Seriously, though. I'm reminded of Gorkon's line to Kirk, "If there is to be a brave new world, our generation will have the hardest time living in it." Cartwright, depending on how long he went to prison, could find himself with a lucrative position after his release, working for neocon think tanks, looking to prepare the Federation to refight the last war, only this time with enemies that have nothing in common with the Klingons. That's who Cartwright is -- he's the Donald Rumsfeld, the Dick Cheney, the Richard Perle, the David Addington, the John Bolton of the 23rd century. His career was made by fighting the Klingons and maintaining the cold war with them. Once that ended, the Cartwrights of Starfleet would look for a new enemy. They'd pick on someone like Cardassia, who might have been a minor little threat, but by irritating that threat, the threat became bigger than it ever should have been.

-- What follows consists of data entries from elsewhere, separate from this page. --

-- ==== Sys2Proof/Laws/KeepsManagement.lean ====
section
/-! SUPPORT. Clocks, errors, Zynken, firmware, dumps, Lanyard, power and the queues keep what `Keeps` says: one lemma per operation, named after it. -/

-- one declaration after another: the threads of parallel elaboration would take the stack of each
set_option Elab.async false

namespace Sys2Proof.Machine

theorem State.windowExceeded_keeps {F a} {s1 : State} {x2} (fm : 244481 &&& F = 244481) (h1 : Keeps F a s1) : Keeps F a (@State.windowExceeded s1 x2) := by
  unfold State.windowExceeded
  exact State.linkDown_keeps (sub fm) (State.updLink_keeps (sub fm) (State.testLanes_keeps (sub fm) (State.raise_keeps (sub fm) ‹_›)))

theorem execErrorWindowExceeded_keeps {F a} {x1} {s2 : State} (fm : 244481 &&& F = 244481) (h2 : Keeps F a s2) {r} (e : @execErrorWindowExceeded x1 s2 = .next r) : Keeps F a r := by
  unfold execErrorWindowExceeded at e
  split at e
  · rw [← Host.Outcome.next.inj e]
    exact State.windowExceeded_keeps (sub fm) ‹_›
  · rw [← Host.Outcome.next.inj e]
    assumption

theorem execFrameBoundary_keeps {F a} {x1 x2} {s3 : State} (fm : 98305 &&& F = 98305) (h3 : Keeps F a s3) {r} (e : @execFrameBoundary x1 x2 s3 = .next r) : Keeps F a r := by
  unfold execFrameBoundary at e
  split at e
  · rw [← Host.Outcome.next.inj e]
    assumption
  · split at e
    · rw [← Host.Outcome.next.inj e]
      assumption
    · rename_i v5 v6 v7
      rw [← Host.Outcome.next.inj e]
      refine State.chooseFrame_keeps (sub fm) ?_
      refine (State.endBegun_keeps (sub fm) ?_ v7 : _)
      assumption

theorem execIdentFrameReceive_keeps {F a} {x1 x2} {s3 : State} (fm : 2147990273 &&& F = 2147990273) (h3 : Keeps F a s3) {r} (e : @execIdentFrameReceive x1 x2 s3 = .next r) : Keeps F a r := by
  unfold execIdentFrameReceive at e
  split at e
  · rw [← Host.Outcome.next.inj e]
    assumption
  · split at e
    · rw [← Host.Outcome.next.inj e]
      exact State.gap_keeps (sub fm) (State.linkError_keeps (sub fm) ‹_›)
    · rw [← Host.Outcome.next.inj e]
      exact State.gap_keeps (sub fm) (State.linkError_keeps (sub fm) ‹_›)
    · rw [← Host.Outcome.next.inj e]
      exact State.bump_keeps (sub fm) ‹_›
    · split at e
      · rw [← Host.Outcome.next.inj e]
        exact State.rxIdent_keeps (sub fm) ‹_›
      · rw [← Host.Outcome.next.inj e]
        assumption

theorem execPortUp_keeps {F a} {x1} {s2 : State} (fm : 32769 &&& F = 32769) (h2 : Keeps F a s2) {r} (e : @execPortUp x1 s2 = .next r) : Keeps F a r := by
  unfold execPortUp at e
  split at e
  · rw [← Host.Outcome.next.inj e]
    exact State.startExchange_keeps (sub fm) ‹_›
  · rw [← Host.Outcome.next.inj e]
    assumption

theorem execIdentResendTimer_keeps {F a} {x1} {s2 : State} (fm : 32768 &&& F = 32768) (h2 : Keeps F a s2) {r} (e : @execIdentResendTimer x1 s2 = .next r) : Keeps F a r := by
  unfold execIdentResendTimer at e
  split at e
  · rw [← Host.Outcome.next.inj e]
    exact State.updLink_keeps (sub fm) ‹_›
  · rw [← Host.Outcome.next.inj e]
    assumption

theorem execHoldExpiry_keeps {F a} {x1} {s2 : State} (fm : 244481 &&& F = 244481) (h2 : Keeps F a s2) {r} (e : @execHoldExpiry x1 s2 = .next r) : Keeps F a r := by
  unfold execHoldExpiry at e
  split at e
  · rw [← Host.Outcome.next.inj e]
    exact State.reExchange_keeps (sub fm) (State.endSession_keeps (sub fm) ‹_›)
  · rw [← Host.Outcome.next.inj e]
    assumption

theorem execReplayTimerExpiry_keeps {F a} {x1} {s2 : State} (fm : 244481 &&& F = 244481) (h2 : Keeps F a s2) {r} (e : @execReplayTimerExpiry x1 s2 = .next r) : Keeps F a r := by
  unfold execReplayTimerExpiry at e
  split at e
  · rw [← Host.Outcome.next.inj e]
    exact State.startReplay_keeps (sub fm) (State.bump_keeps (sub fm) ‹_›)
  · rw [← Host.Outcome.next.inj e]
    assumption

theorem State.failOpen_keeps {F a} {s1 : State} {x2} (fm : 98305 &&& F = 98305) (h1 : Keeps F a s1) : Keeps F a (@State.failOpen s1 x2) := by
  unfold State.failOpen
  split
  · exact State.discardPacket_keeps (sub fm) ‹_›
  · assumption

theorem State.rxSeq_keeps {F a} {s1 : State} {x2 x3 x4} (fm : 2147990273 &&& F = 2147990273) (h1 : Keeps F a s1) : Keeps F a (@State.rxSeq s1 x2 x3 x4) := by
  unfold State.rxSeq
  dsimp only
  split
  · rename_i v1 v2 v3
    refine State.failOpen_keeps (sub fm) ?_
    refine Keeps.fst ?_ v3
    exact State.rxFrame_keeps (sub fm) ‹_›
  · rename_i v4 v5 v6
    split
    · refine State.failOpen_keeps (sub fm) ?_
      refine Keeps.fst ?_ v6
      exact State.rxFrame_keeps (sub fm) ‹_›
    · split
      · split
        · refine State.acceptData_keeps (sub fm) ?_
          refine Keeps.fst ?_ v6
          exact State.rxFrame_keeps (sub fm) ‹_›
        · split
          · refine State.updLink_keeps (sub fm) (State.updLink_keeps (sub fm) ?_)
            refine Keeps.fst ?_ v6
            exact State.rxFrame_keeps (sub fm) ‹_›
          · refine State.updLink_keeps (sub fm) ?_
            refine Keeps.fst ?_ v6
            exact State.rxFrame_keeps (sub fm) ‹_›
      · split
        · refine State.gap_keeps (sub fm) (State.failOpen_keeps (sub fm) ?_)
          refine Keeps.fst ?_ v6
          exact State.rxFrame_keeps (sub fm) ‹_›
        · refine State.failOpen_keeps (sub fm) ?_
          refine Keeps.fst ?_ v6
          exact State.rxFrame_keeps (sub fm) ‹_›

theorem execDataFrameReceive_keeps {F a} {x1 x2} {s3 : State} (fm : 2147990273 &&& F = 2147990273) (h3 : Keeps F a s3) {r} (e : @execDataFrameReceive x1 x2 s3 = .next r) : Keeps F a r := by
  unfold execDataFrameReceive at e
  dsimp only at e
  split at e
  · rw [← Host.Outcome.next.inj e]
    assumption
  · split at e
    · rw [← Host.Outcome.next.inj e]
      exact State.rxCells_keeps (sub fm) (State.updLink_keeps (sub fm) ‹_›)
    · rw [← Host.Outcome.next.inj e]
      exact State.rxSeq_keeps (sub fm) (State.updLink_keeps (sub fm) ‹_›)

theorem execEmptyAckTimer_keeps {F a} {x1} {s2 : State} (fm : 32768 &&& F = 32768) (h2 : Keeps F a s2) {r} (e : @execEmptyAckTimer x1 s2 = .next r) : Keeps F a r := by
  unfold execEmptyAckTimer at e
  split at e
  · rw [← Host.Outcome.next.inj e]
    exact State.updLink_keeps (sub fm) ‹_›
  · rw [← Host.Outcome.next.inj e]
    assumption

theorem execAckFrameReceive_keeps {F a} {x1 x2} {s3 : State} (fm : 2147990273 &&& F = 2147990273) (h3 : Keeps F a s3) {r} (e : @execAckFrameReceive x1 x2 s3 = .next r) : Keeps F a r := by
  unfold execAckFrameReceive at e
  split at e
  · rw [← Host.Outcome.next.inj e]
    assumption
  · split at e
    · rename_i v3 v4 v5
      rw [← Host.Outcome.next.inj e]
      refine Keeps.fst ?_ v5
      exact State.rxFrame_keeps (sub fm) ‹_›
    · rename_i v6 v7 v8
      split at e
      · rw [← Host.Outcome.next.inj e]
        refine State.updLink_keeps (sub fm) ?_
        refine Keeps.fst ?_ v8
        exact State.rxFrame_keeps (sub fm) ‹_›
      · rw [← Host.Outcome.next.inj e]
        refine Keeps.fst ?_ v8
        exact State.rxFrame_keeps (sub fm) ‹_›

theorem State.putDelay_keeps {F a} {s1 : State} {x2 x3} (fm : 1 &&& F = 1) (h1 : Keeps F a s1) : Keeps F a (@State.putDelay s1 x2 x3) := by
  unfold State.putDelay
  dsimp only
  exact State.put_keeps (sub fm) ‹_›

theorem execRefInputLoss_keeps {F a} {x1} {s2 : State} (fm : 65 &&& F = 65) (h2 : Keeps F a s2) {r} (e : @execRefInputLoss x1 s2 = .next r) : Keeps F a r := by
  unfold execRefInputLoss at e
  split at e
  · rw [← Host.Outcome.next.inj e]
    exact State.pllEval_keeps (sub fm) (State.bput_keeps (sub fm) ‹_›)
  · rw [← Host.Outcome.next.inj e]
    assumption

theorem State.measure_keeps {F a} {s1 : State} {x2 x3 x4} (fm : 65 &&& F = 65) (h1 : Keeps F a s1) : Keeps F a (@State.measure s1 x2 x3 x4) := by
  unfold State.measure
  dsimp only
  split
  · exact Keeps.set_tick (sub fm) (Keeps.eta (State.putDelay_keeps (sub fm) ‹_›))
  · exact State.putDelay_keeps (sub fm) ‹_›

theorem State.takeMarker_keeps {F a} {s1 : State} {x2 x3 x4} (fm : 32833 &&& F = 32833) (h1 : Keeps F a s1) : Keeps F a (@State.takeMarker s1 x2 x3 x4) := by
  unfold State.takeMarker
  dsimp only
  refine State.setAligned_keeps (sub fm) (State.showOffset_keeps (sub fm) ?_)
  split
  · exact State.measure_keeps (sub fm) (Keeps.set_tick (sub fm) (Keeps.eta (State.updLink_keeps (sub fm) ‹_›)))
  · exact Keeps.set_tick (sub fm) (Keeps.eta (State.updLink_keeps (sub fm) ‹_›))

theorem execTickMarkerReceive_keeps {F a} {x1 x2 x3} {s4 : State} (fm : 2147990337 &&& F = 2147990337) (h4 : Keeps F a s4) {r} (e : @execTickMarkerReceive x1 x2 x3 s4 = .next r) : Keeps F a r := by
  unfold execTickMarkerReceive at e
  split at e
  · rw [← Host.Outcome.next.inj e]
    assumption
  · split at e
    · rename_i v3 v4 v5
      rw [← Host.Outcome.next.inj e]
      refine Keeps.fst ?_ v5
      exact State.rxFrame_keeps (sub fm) ‹_›
    · rename_i v6 v7 v8
      split at e
      · rw [← Host.Outcome.next.inj e]
        refine Keeps.fst ?_ v8
        exact State.rxFrame_keeps (sub fm) ‹_›
      · rw [← Host.Outcome.next.inj e]
        refine State.takeMarker_keeps (sub fm) ?_
        refine Keeps.fst ?_ v8
        exact State.rxFrame_keeps (sub fm) ‹_›

theorem execRefInputGood_keeps {F a} {x1} {s2 : State} (fm : 65 &&& F = 65) (h2 : Keeps F a s2) {r} (e : @execRefInputGood x1 s2 = .next r) : Keeps F a r := by
  unfold execRefInputGood at e
  split at e
  · rw [← Host.Outcome.next.inj e]
    exact State.pllEval_keeps (sub fm) (State.bput_keeps (sub fm) ‹_›)
  · rw [← Host.Outcome.next.inj e]
    assumption

theorem execHoldoverTimeout_keeps {F a} {s1 : State} (fm : 136348161 &&& F = 136348161) (h1 : Keeps F a s1) {r} (e : @execHoldoverTimeout s1 = .next r) : Keeps F a r := by
  unfold execHoldoverTimeout at e
  split at e
  · rw [← Host.Outcome.next.inj e]
    exact State.enterFatal_keeps (sub fm) ‹_›
  · rw [← Host.Outcome.next.inj e]
    assumption

theorem execPcieErrorDetected_keeps {F a} {x1 x2} {s3 : State} (fm : 1 &&& F = 1) (h3 : Keeps F a s3) {r} (e : @execPcieErrorDetected x1 x2 s3 = .next r) : Keeps F a r := by
  unfold execPcieErrorDetected at e
  split at e
  · rw [← Host.Outcome.next.inj e]
    assumption
  · rw [← Host.Outcome.next.inj e]
    exact State.pfEvent_keeps (sub fm) (State.raise_keeps (sub fm) ‹_›)

theorem execContextCacheEccError_keeps {F a} {x1 x2} {s3 : State} (fm : 136559393 &&& F = 136559393) (h3 : Keeps F a s3) {r} (e : @execContextCacheEccError x1 x2 s3 = .next r) : Keeps F a r := by
  unfold execContextCacheEccError at e
  split at e
  · rw [← Host.Outcome.next.inj e]
    exact State.rowStart_keeps (sub fm) ‹_›
  · rw [← Host.Outcome.next.inj e]
    assumption

theorem execHbmEccError_keeps {F a} {x1 x2 x3} {s4 : State} (fm : 513 &&& F = 513) (h4 : Keeps F a s4) {r} (e : @execHbmEccError x1 x2 x3 s4 = .next r) : Keeps F a r := by
  unfold execHbmEccError at e
  dsimp only at e
  split at e
  · rw [← Host.Outcome.next.inj e]
    assumption
  · rw [← Host.Outcome.next.inj e]
    exact State.detect_keeps (sub fm) (State.bump_keeps (sub fm) ‹_›)

theorem State.engineCheck_keeps {F a} {s1 : State} {x2 x3} (fm : 10201596545 &&& F = 10201596545) (h1 : Keeps F a s1) : Keeps F a (@State.engineCheck s1 x2 x3) := by
  unfold State.engineCheck
  exact State.cleatAbandonOrigin_keeps (sub fm) (State.detect_keeps (sub fm) (State.fput_keeps (sub fm) ‹_›))

theorem execCfgParityError_keeps {F a} {x1} {s2 : State} (fm : 513 &&& F = 513) (h2 : Keeps F a s2) {r} (e : @execCfgParityError x1 s2 = .next r) : Keeps F a r := by
  unfold execCfgParityError at e
  split at e
  · rw [← Host.Outcome.next.inj e]
    assumption
  · split at e
    · rw [← Host.Outcome.next.inj e]
      exact State.detect_keeps (sub fm) ‹_›
    · rw [← Host.Outcome.next.inj e]
      assumption

theorem execEngineMemoryEccError_keeps {F a} {x1 x2} {s3 : State} (fm : 10201596545 &&& F = 10201596545) (h3 : Keeps F a s3) {r} (e : @execEngineMemoryEccError x1 x2 s3 = .next r) : Keeps F a r := by
  unfold execEngineMemoryEccError at e
  split at e
  · rw [← Host.Outcome.next.inj e]
    assumption
  · rw [← Host.Outcome.next.inj e]
    exact State.engineCheck_keeps (sub fm) (State.bump_keeps (sub fm) ‹_›)

theorem execReplayBufferEccError_keeps {F a} {x1 x2 x3 x4} {s5 : State} (fm : 136559393 &&& F = 136559393) (h5 : Keeps F a s5) {r} (e : @execReplayBufferEccError x1 x2 x3 x4 s5 = .next r) : Keeps F a r := by
  unfold execReplayBufferEccError at e
  dsimp only at e
  split at e
  · rw [← Host.Outcome.next.inj e]
    assumption
  · rw [← Host.Outcome.next.inj e]
    refine State.rowError_keeps (sub fm) (State.bump_keeps (sub fm) ?_)
    split
    · assumption
    · exact State.updLink_keeps (sub fm) ‹_›

theorem execRingHopParityError_keeps {F a} {x1 x2} {s3 : State} (fm : 513 &&& F = 513) (h3 : Keeps F a s3) {r} (e : @execRingHopParityError x1 x2 s3 = .next r) : Keeps F a r := by
  unfold execRingHopParityError at e
  split at e
  · rw [← Host.Outcome.next.inj e]
    assumption
  · rw [← Host.Outcome.next.inj e]
    exact State.detect_keeps (sub fm) ‹_›

theorem execRoutingUnitEccError_keeps {F a} {x1 x2} {s3 : State} (fm : 136559393 &&& F = 136559393) (h3 : Keeps F a s3) {r} (e : @execRoutingUnitEccError x1 x2 s3 = .next r) : Keeps F a r := by
  unfold execRoutingUnitEccError at e
  dsimp only at e
  split at e
  · rw [← Host.Outcome.next.inj e]
    assumption
  · split at e
    · split at e
      · rw [← Host.Outcome.next.inj e]
        exact State.rowError_keeps (sub fm) ‹_›
      · rw [← Host.Outcome.next.inj e]
        exact State.enterFatal_keeps (sub fm) (State.rowError_keeps (sub fm) ‹_›)
    · split at e
      · rw [← Host.Outcome.next.inj e]
        exact State.rowError_keeps (sub fm) ‹_›
      · rw [← Host.Outcome.next.inj e]
        exact State.enterFatal_keeps (sub fm) (State.rowError_keeps (sub fm) ‹_›)

theorem execBusLaneParityError_keeps {F a} {x1 x2} {s3 : State} (fm : 513 &&& F = 513) (h3 : Keeps F a s3) {r} (e : @execBusLaneParityError x1 x2 s3 = .next r) : Keeps F a r := by
  unfold execBusLaneParityError at e
  split at e
  · rw [← Host.Outcome.next.inj e]
    assumption
  · rw [← Host.Outcome.next.inj e]
    exact State.detect_keeps (sub fm) ‹_›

So, no, Christopher, I disagree. There is a story there. How does the Federation deal with the neocons of the early 24th-century?
 
Valeris was a plot device. Had she been Saavik as originally planned, her character arc from beginning to end could have been tragically fascinating. But as Valeris she was simply an instrument of cold logic without Saavik's backstory or connection with the audience. Her moment in the spotlight was fulfilled. No need to go back.

I agree. It's a shame they didn't do this, and have her be Saavik.

And it might have saved us from having to read Vulcan's Heart.
 
I think it was in the Enter the Wolves comic that it was mentioned that Valeris never fully recovered from the forced mind-meld with Spock.
 
So, no, Christopher, I disagree. There is a story there. How does the Federation deal with the neocons of the early 24th-century?

I'd like to think the people of the Federation would be smart enough not to give them any kind of authority...

Wouldn't Admiral Leyton be considered sort of neo-connish in his treasonous actions to try to "save the Federation" (by destroying it) ?
 
Valeris was a plot device. Had she been Saavik as originally planned, her character arc from beginning to end could have been tragically facinating. But as Valeris she was simply an instrument of cold logic without Saavik's backstory or connection with the audience. Her moment in the spotlight was fulfilled. No need to go back.

I agree with the decision not to make Saavik the saboteur though because, as was said, it would've been too shocking a decision. Saavik wouldn't turn against them.